··· Listed records

-- ==== Sys2Proof/Tests/Slice0.lean ====
section
/-! SUPPORT. Small tests, every expected value from spec/ (95_test_vectors.md by its V number, or a rule's own example),
and for each obligation with hypotheses a named witness that meets them all. -/

namespace Sys2Proof.Tests

open Sys2Proof.Machine

/-! ### Well-formedness and decoding -/

/-- R49: lane index 25 of WRLANE and 31 of RDLANE are refused; 24 is legal. -/
theorem test_wf_refuses_lane_index :
    (Instr.wrlane 25).wf = false ∧ (Instr.rdlane 31).wf = false ∧ (Instr.wrlane 24).wf = true ∧
      (Instr.rdlane 24).wf = true ∧ (Instr.permute 255).wf = true := by decide

/-- V16: PERMUTE 18, written out bit by bit from the PERMUTE form of R43. -/
theorem test_decode_permute :
    decode 0b00000001_0000000000000000_00010010 = .ok (.permute 18) := by decide

/-- V16: WRLANE 24, written out bit by bit from the LANE form of R43. -/
theorem test_decode_wrlane :
    decode 0b00000010_0000000000000000000_11000 = .ok (.wrlane 24) := by decide

/-- V16: RDLANE 7, written out bit by bit from the LANE form of R43. -/
theorem test_decode_rdlane :
    decode 0b00000011_0000000000000000000_00111 = .ok (.rdlane 7) := by decide

/-- V16, R49: one illegal word of each kind, and the all-ones word. -/
theorem test_decode_illegal :
    decode 0x04000000 = .error .unknownOpcode ∧ decode 0x01800000 = .error .permuteReserved ∧
      decode 0x03010000 = .error .laneReserved ∧ decode 0x0200001F = .error .laneIndex ∧
      decode 0xFFFFFFFF = .error .unknownOpcode := by decide

/-- The host's numbering of a table word: bit 0 is the least significant bit of the command word. -/
theorem test_decodeTableWord :
    decodeTableWord 32 0x01000012 = some (.permute 18) ∧ decodeTableWord 32 0x02000018 = some (.wrlane 24) ∧
      decodeTableWord 32 0x02000019 = none := by decide

/-- R55, P3: a line with a comment, a raw word without data, and a value outside its range. -/
theorem test_assembleText :
    assembleText .w16 ['R', 'D', 'L', 'A', 'N', 'E', ' ', '0', 'x', '1', '8', ' ', ';', 'r'] = some [⟨0x03000018, 0⟩] ∧
      assembleText .w16 ['.', 'w', 'o', 'r', 'd', ' ', '0', 'x', '1', ',', '2'] = some [⟨1, 2⟩] ∧
      assembleText .w16 ['P', 'E', 'R', 'M', 'U', 'T', 'E', ' ', '2', '5', '6'] = none ∧
      assembleText .w16 ['P', 'E', 'R', 'M', 'U', 'T', 'E', 'F'] = some [⟨0x01000014, 0⟩] := by decide

/-! ### Lane arithmetic, the window and the round -/

/-- V15: rotations by 0 mod W, within W and beyond W. -/
theorem test_rotl :
    rotl 0x81#8 1 = 0x03#8 ∧ rotl 0x96#8 56 = 0x96#8 ∧ rotl 0x1234#16 62 = 0x048D#16 ∧
      rotl 0x80000001#32 62 = 0x60000000#32 ∧ rotl 0x0123456789ABCDEF#64 44 = 0xBCDEF0123456789A#64 := by decide

/-- V14: RC[3] and RC[19] truncated. -/
theorem test_roundConstant :
    roundConstant 8 3 = 0x00#8 ∧ roundConstant 16 3 = 0x8000#16 ∧ roundConstant 32 19 = 0x8000000A#32 := by decide

/-- V13: windows at the ceiling, one above it, and empty. -/
theorem test_windowMap :
    windowMap .w8 18 = some ⟨0, 18⟩ ∧ windowMap .w8 19 = none ∧ windowMap .w16 3 = some ⟨17, 20⟩ ∧
      windowMap .w32 23 = none ∧ windowMap .w8 0 = some ⟨18, 18⟩ := by decide

/-- Lanes of which only the listed one is not zero. -/
def single {w : Nat} (i : Fin 25) (v : BitVec w) : Lanes w := (Vector.replicate 25 0).set i.val v

/-- V24: Theta of a single top bit at W = 16, lanes 0 to 4. -/
theorem test_theta :
    (theta (single 0 0x8000#16)).toList.take 5 = [0x8000#16, 0x8000#16, 0, 0, 0x0001#16] := by decide

/-- V25: RhoPi of single lanes, in both forms. -/
theorem test_rhoPi :
    rhoPi (single 14 0x5A#8) = single 22 0x2D#8 ∧ rhoPiInPlace (single 23 0x96#8) = single 19 0x96#8 ∧
      rhoPi (single 6 0x80000001#32) = single 1 0x00001800#32 := by decide

/-- V26: Chi of a single set lane in row 0. -/
theorem test_chi :
    (chi (single 1 0xFFFF#16)).toList.take 5 = [0, 0xFFFF#16, 0, 0, 0xFFFF#16] := by decide

/-! ### The commands, one step each -/

/-- The predicate holds of the next state an outcome gives. -/
def onNext (o : Host.Outcome State Fault Refusal) (p : State → Bool) : Bool :=
  match o with
  | .next t => p t
  | _ => false

/-- A state of width w with every lane written, the lanes given, and the phase given. -/
def loaded (w : Width) (lanes : Lanes w.bits) (phase : Phase) : State :=
  { State.resetAt w with
    lanes := lanes
    written := Vector.replicate 25 true
    phase := phase
    unanswered := if phase = .idle then none else some ⟨0x01000001, 0⟩ }

/-- All lanes zero, all written, Idle: the "zero state" of 95_test_vectors.md. -/
def zeroState (w : Width) : State := loaded w (Vector.replicate 25 0) .idle

/-- A freshly reset engine of width w to which the host presents the commands. -/
def fresh (w : Width) (cs : List Command) : State := (State.resetAt w).present cs

/-- V17: WRLANE 0 at W = 8 keeps the low 8 bits of 0x123 and sets WR[0] only. -/
theorem test_wrlane_truncates :
    onNext (step (fresh .w8 [⟨0x02000000, 0x0123⟩])) (fun t =>
      decide (t.lane64 0 = 0x23) && t.written[0] && !t.written[1] && decide (t.phase = .responding .ok 0)) = true := by
  decide

/-- V17: WRLANE 12 at W = 64 keeps all 64 bits. -/
theorem test_wrlane_whole_word :
    onNext (step (fresh .w64 [⟨0x0200000C, 0x123456789ABCDEF0⟩])) (fun t =>
      decide (t.lane64 12 = 0x123456789ABCDEF0) && decide (t.lane64 11 = 0)) = true := by decide

/-- V18: RDLANE 24 of a lane holding 0xEA at W = 8 gives it zero-extended. -/
theorem test_rdlane_zero_extends :
    onNext (exec (.rdlane 24) (loaded .w8 (single 24 0xEA#8) .idle)) (fun t =>
      decide (t.phase = .responding .ok 0x00000000000000EA) && decide (t.modelFault = none)) = true := by decide

/-- V18: RDLANE 3 just after reset is the model fault UnwrittenLane. -/
theorem test_rdlane_unwritten :
    onNext (step (fresh .w16 [⟨0x03000003, 0⟩])) (fun t =>
      decide (t.modelFault = some .unwrittenLane)) = true := by decide

/-- V19: with no lane written, PERMUTE 19 at W = 8 is refused without a model fault. -/
theorem test_permute_too_high :
    onNext (step (fresh .w8 [⟨0x01000013, 0⟩])) (fun t =>
      decide (t.phase = .responding .roundCountTooHigh 0) && decide (t.modelFault = none)) = true := by decide

/-- V13, V22: PERMUTE 1 at W = 64 starts at RC[23]. -/
theorem test_permute_starts :
    onNext (exec (.permute 1) (zeroState .w64)) (fun t => decide (t.phase = .running 23 24)) = true := by decide

/-- V20: the round of PERMUTE 1 on S[i] = i at W = 8 (RC[17]), rows 0 and 4. -/
theorem test_round_step :
    onNext (step (loaded .w8 (Vector.ofFn fun i => BitVec.ofNat 8 i.val) (.running 17 18))) (fun t =>
      decide (t.lanes.toList.map BitVec.toNat =
        [0x82, 0x61, 0x54, 0x93, 0x2C, 0x51, 0x21, 0xA0, 0xD3, 0x01, 0x36, 0x1A, 0x26, 0x3A, 0x38,
         0x75, 0xF2, 0x0C, 0x7F, 0x89, 0xD3, 0x23, 0xC6, 0x29, 0x7C]) &&
      decide (t.phase = .responding .ok 0)) = true := by decide

/-- R89: an illegal word (RDLANE of index 25) is answered with code 0b10 and rdata 0. -/
theorem test_illegal_word :
    onNext (step (fresh .w32 [⟨0x03000019, 5⟩])) (fun t =>
      decide (t.phase = .responding .illegalCommand 0) && decide (t.modelFault = none)) = true := by decide

/-- The word placed by `withFetchWord` is the one the next step runs. -/
theorem test_withFetchWord :
    onNext (step (State.reset.withFetchWord 32 0x01000000)) (fun t => decide (t.phase = .responding .ok 0)) = true ∧
    onNext (step (State.reset.withFetchWord 32 0x02000018)) (fun t => t.written[24]) = true := by decide

/-! ### Witnesses: states and operands that meet the obligations' hypotheses -/

theorem witness_DecodeAgreesWithEncode :
    (∃ i : Instr, decode 0x02000018 = .ok i) ∧ (Instr.rdlane 24).wf = true ∧
      encode (.rdlane 24) = 0x03000018 := ⟨⟨.wrlane 24, by decide⟩, by decide, by decide⟩

/-- One word at the edge of each of R49's four cases, and the legal words beside them. -/
theorem witness_IllegalWordsAreRefused :
    decode 0x00FFFFFF = .error .unknownOpcode ∧ decode 0x01000100 = .error .permuteReserved ∧
      decode 0x02000020 = .error .laneReserved ∧ decode 0x03000019 = .error .laneIndex ∧
      decode 0x010000FF = .ok (.permute 255) ∧ decode 0x03000018 = .ok (.rdlane 24) := by decide

theorem witness_OpcodeRowsSelectCommands :
    ∃ r ∈ opcodeTable, r.accepts 0x03000018 = true ∧ r.accepts 0x03000019 = false :=
  ⟨⟨"RDLANE", 0xFFFFFFE0, 0x03000000, true⟩, by decide⟩

/-- A value at the edge of each clause of R55. -/
theorem witness_AssemblerLinesGiveTheirWords :
    (assemble (.permute 255)).isSome = true ∧ assemble (.permute 256) = none ∧
      (assemble (.wrlane 24 (2 ^ 64 - 1))).isSome = true ∧ assemble (.wrlane 25 0) = none ∧
      assemble (.wrlane 24 (2 ^ 64)) = none ∧ (assemble (.rdlane 24)).isSome = true ∧ assemble (.rdlane 25) = none := by
  decide

theorem witness_StepRunsTheDecodedCommand :
    ∃ (s : State) (c : Command) (rest : List Command) (i : Instr),
      s.host ≠ .resets ∧ s.phase = .idle ∧ s.commands = c :: rest ∧ decode c.word = .ok i :=
  ⟨fresh .w8 [⟨0x02000000, 1⟩], ⟨0x02000000, 1⟩, [], .wrlane 0, by decide⟩

theorem witness_StepAnswersAnIllegalWord :
    ∃ (s : State) (c : Command) (rest : List Command) (e : Illegal),
      s.host ≠ .resets ∧ s.phase = .idle ∧ s.commands = c :: rest ∧ decode c.word = .error e :=
  ⟨fresh .w8 [⟨0, 1⟩], ⟨0, 1⟩, [], .unknownOpcode, by decide⟩

theorem witness_IdleEngineWaits :
    ∃ s : State, s.host ≠ .resets ∧ s.phase = .idle ∧ s.commands = [] := ⟨State.resetAt .w16, by decide⟩

/-- A round that is not the last and one that is. -/
theorem witness_RoundStepAppliesOneRound :
    (∃ (s : State) (k e : Nat), k < 24 ∧ s.host ≠ .resets ∧ s.phase = .running k e ∧ k + 1 ≠ e) ∧
      ∃ (s : State) (k e : Nat), k < 24 ∧ s.host ≠ .resets ∧ s.phase = .running k e ∧ k + 1 = e :=
  ⟨⟨loaded .w64 (Vector.replicate 25 0) (.running 0 24), 0, 24, by decide⟩,
    ⟨loaded .w64 (Vector.replicate 25 0) (.running 23 24), 23, 24, by decide⟩⟩

theorem witness_TakenResponseReturnsToIdle :
    ∃ (s : State) (code : RspCode) (rdata : DataWord), s.host = .takes ∧ s.phase = .responding code rdata :=
  ⟨(State.resetAt .w8).respond .ok 7, .ok, 7, by decide⟩

theorem witness_UntakenResponseHoldsTheEngine :
    ∃ (s : State) (code : RspCode) (rdata : DataWord),
      s.host = .waits ∧ s.script = [] ∧ s.phase = .responding code rdata :=
  ⟨{ (State.resetAt .w8).respond .ok 7 with host := .waits }, .ok, 7, by decide⟩

theorem witness_BusyEngineAcceptsNothing :
    ∃ s t : State, s.phase ≠ .idle ∧ step s = .next t ∧ s.response = none :=
  ⟨loaded .w8 (Vector.replicate 25 0) (.running 3 18), _, by decide, rfl, by decide⟩

theorem witness_ResetAbandonsTheCommand :
    ∃ s : State, s.host = .resets ∧ s.phase = .running 3 18 ∧ s.unanswered ≠ none :=
  ⟨{ loaded .w8 (Vector.replicate 25 0) (.running 3 18) with host := .resets }, by decide⟩

theorem witness_WrlaneWritesTheTruncatedData : ∃ i : BitVec 5, i.toNat ≤ 24 ∧ i.toNat = 24 := ⟨24, by decide⟩

theorem witness_RdlaneReturnsTheLane :
    ∃ (s : State) (i : BitVec 5) (_ : i.toNat ≤ 24), s.written[i.toNat] = true :=
  ⟨zeroState .w8, 24, by decide, by decide⟩

theorem witness_RdlaneOfAnUnwrittenLane :
    ∃ (s : State) (i : BitVec 5) (_ : i.toNat ≤ 24), s.written[i.toNat] = false :=
  ⟨State.resetAt .w8, 24, by decide, by decide⟩

theorem witness_LaneIndexOutOfRangeIsRefused : ∃ i : BitVec 5, 25 ≤ i.toNat ∧ i.toNat = 25 := ⟨25, by decide⟩

theorem witness_LaneAccessTouchesOneLane :
    (∃ s t : State, exec (.wrlane 24) s = .next t) ∧ ∃ s t : State, exec (.rdlane 0) s = .next t :=
  ⟨⟨State.resetAt .w8, _, rfl⟩, ⟨zeroState .w8, _, rfl⟩⟩

theorem witness_LaneAccessIsIdempotent :
    (∃ s t : State, exec (.wrlane 31) s = .next t) ∧ ∃ s t : State, exec (.rdlane 24) s = .next t :=
  ⟨⟨State.resetAt .w8, _, rfl⟩, ⟨State.resetAt .w8, _, rfl⟩⟩

/-- A WRLANE with other ignored bits, and a PERMUTE with other write data. -/
theorem witness_WriteDataIsIgnored :
    (∃ (s t : State) (d : DataWord), d ≠ s.wdata ∧ d.setWidth s.width.bits = s.wdata.setWidth s.width.bits ∧
        perform 0x02000000 s = .next t) ∧
      ∃ s t : State, (¬ ∃ i, decode 0x01000000 = .ok (.wrlane i)) ∧ perform 0x01000000 s = .next t :=
  ⟨⟨State.resetAt .w8, _, 0x100, by decide, by decide, rfl⟩,
    ⟨State.resetAt .w8, _, by rintro ⟨i, h⟩; revert i; decide, rfl⟩⟩

theorem witness_ReadAfterWriteReturnsTheData :
    ∃ (s : State) (i : BitVec 5) (v d : DataWord) (rest : List Command), i.toNat ≤ 24 ∧ s.phase = .idle ∧
      s.HostTakes ∧ s.commands = ⟨encode (.wrlane i), v⟩ :: ⟨encode (.rdlane i), d⟩ :: rest :=
  ⟨fresh .w8 [⟨encode (.wrlane 24), 0x123⟩, ⟨encode (.rdlane 24), 9⟩], 24, 0x123, 9, [], by decide, rfl,
    ⟨rfl, rfl⟩, rfl⟩

theorem witness_RoundCountTooHighIsRefused :
    ∃ (s : State) (nr : BitVec 8), nrMax s.width < nr.toNat ∧ nr.toNat = nrMax s.width + 1 :=
  ⟨State.resetAt .w8, 19, by decide⟩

······

Output the lines above between the one holding "rfl, by decide⟩" and the one holding "(∃ s t : State, exec (.wrlane 24)", inclusive, with nothing before or after them.

  ⟨loaded .w8 (Vector.replicate 25 0) (.running 3 18), _, by decide, rfl, by decide⟩

theorem witness_ResetAbandonsTheCommand :
    ∃ s : State, s.host = .resets ∧ s.phase = .running 3 18 ∧ s.unanswered ≠ none :=
  ⟨{ loaded .w8 (Vector.replicate 25 0) (.running 3 18) with host := .resets }, by decide⟩

theorem witness_WrlaneWritesTheTruncatedData : ∃ i : BitVec 5, i.toNat ≤ 24 ∧ i.toNat = 24 := ⟨24, by decide⟩

theorem witness_RdlaneReturnsTheLane :
    ∃ (s : State) (i : BitVec 5) (_ : i.toNat ≤ 24), s.written[i.toNat] = true :=
  ⟨zeroState .w8, 24, by decide, by decide⟩

theorem witness_RdlaneOfAnUnwrittenLane :
    ∃ (s : State) (i : BitVec 5) (_ : i.toNat ≤ 24), s.written[i.toNat] = false :=
  ⟨State.resetAt .w8, 24, by decide, by decide⟩

theorem witness_LaneIndexOutOfRangeIsRefused : ∃ i : BitVec 5, 25 ≤ i.toNat ∧ i.toNat = 25 := ⟨25, by decide⟩

theorem witness_LaneAccessTouchesOneLane :
    (∃ s t : State, exec (.wrlane 24) s = .next t) ∧ ∃ s t : State, exec (.rdlane 0) s = .next t :=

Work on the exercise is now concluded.